----- EXERCISE DATA
-- ==== Sys2Proof/Laws/Decode.lean ====
section
/-!
SUPPORT. The fields of a command word and the case split of decoding, said once (30_encoding.md R71, R78).
-/
namespace Sys2Proof

/-- A word is its reserved bits and its OP field (R71). -/
theorem word_of_fields (w : Word) : w = rsvdField w ++ opField w := by
  apply BitVec.eq_of_getLsbD_eq
  intro i hi
  simp only [rsvdField, opField, BitVec.getLsbD_append, BitVec.getLsbD_extractLsb']
  by_cases h : i < 8
  · simp [h]
  · simp only [h, if_false, show i - 8 < 24 by omega, decide_true, Bool.true_and]
    rw [Nat.add_sub_cancel' (by omega)]

/-- A word whose reserved bits are zero decodes by its OP field, any other is illegal (R74, R78). -/
theorem decode_of_rsvd_zero {hp : Bool} {w : Word} (h : rsvdField w = 0) : decode hp w = decodeOp hp (opField w) := by
  simp [decode, h]

theorem decode_of_rsvd {hp : Bool} {w : Word} (h : rsvdField w ≠ 0) : decode hp w = .error .reservedBits := if_pos h

/-- A command is decoded from its own opcode alone, and only where the implementation has it (R73, R76). -/
theorem decodeOp_ok {hp : Bool} {op : Byte} {i : Instr} (h : decodeOp hp op = .ok i) : op = i.opcode ∧ i.wellFormed hp = true := by
  unfold decodeOp at h
  by_cases h0 : op = 0x00; · rw [if_pos h0] at h; cases h; exact ⟨h0, rfl⟩
  rw [if_neg h0] at h
  by_cases h1 : op = 0x01; · rw [if_pos h1] at h; cases h; exact ⟨h1, rfl⟩
  rw [if_neg h1] at h
  by_cases h2 : op = 0x02; · rw [if_pos h2] at h; cases h; exact ⟨h2, rfl⟩
  rw [if_neg h2] at h
  by_cases h3 : op = 0x03; · rw [if_pos h3] at h; cases h; exact ⟨h3, rfl⟩
  rw [if_neg h3] at h
  by_cases h4 : op = 0x04; · rw [if_pos h4] at h; cases h; exact ⟨h4, rfl⟩
  rw [if_neg h4] at h
  by_cases h5 : op = 0x05; · rw [if_pos h5] at h; cases h; exact ⟨h5, rfl⟩
  rw [if_neg h5] at h
  by_cases h6 : op = 0x06; · rw [if_pos h6] at h; cases h; exact ⟨h6, rfl⟩
  rw [if_neg h6] at h
  by_cases h8 : op = 0x08; · rw [if_pos h8] at h; cases h; exact ⟨h8, rfl⟩
  rw [if_neg h8] at h
  by_cases h9 : op = 0x09
  · rw [if_pos h9] at h
    by_cases hx : hp = true
    · rw [if_pos hx] at h; cases h; exact ⟨h9, hx⟩
    · rw [if_neg hx] at h; cases h
  rw [if_neg h9] at h
  by_cases h16 : op = 0x10; · rw [if_pos h16] at h; cases h; exact ⟨h16, rfl⟩
  rw [if_neg h16] at h
  cases h

end Sys2Proof
end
----------
WHAT TO DO |
Only lines containing the string "rsvdField" belong in the answer; find them in the data above and copy them.

PROBLEM SOLUTION |
theorem word_of_fields (w : Word) : w = rsvdField w ++ opField w := by
  simp only [rsvdField, opField, BitVec.getLsbD_append, BitVec.getLsbD_extractLsb']
theorem decode_of_rsvd_zero {hp : Bool} {w : Word} (h : rsvdField w = 0) : decode hp w = decodeOp hp (opField w) := by
theorem decode_of_rsvd {hp : Bool} {w : Word} (h : rsvdField w ≠ 0) : decode hp w = .error .reservedBits := if_pos h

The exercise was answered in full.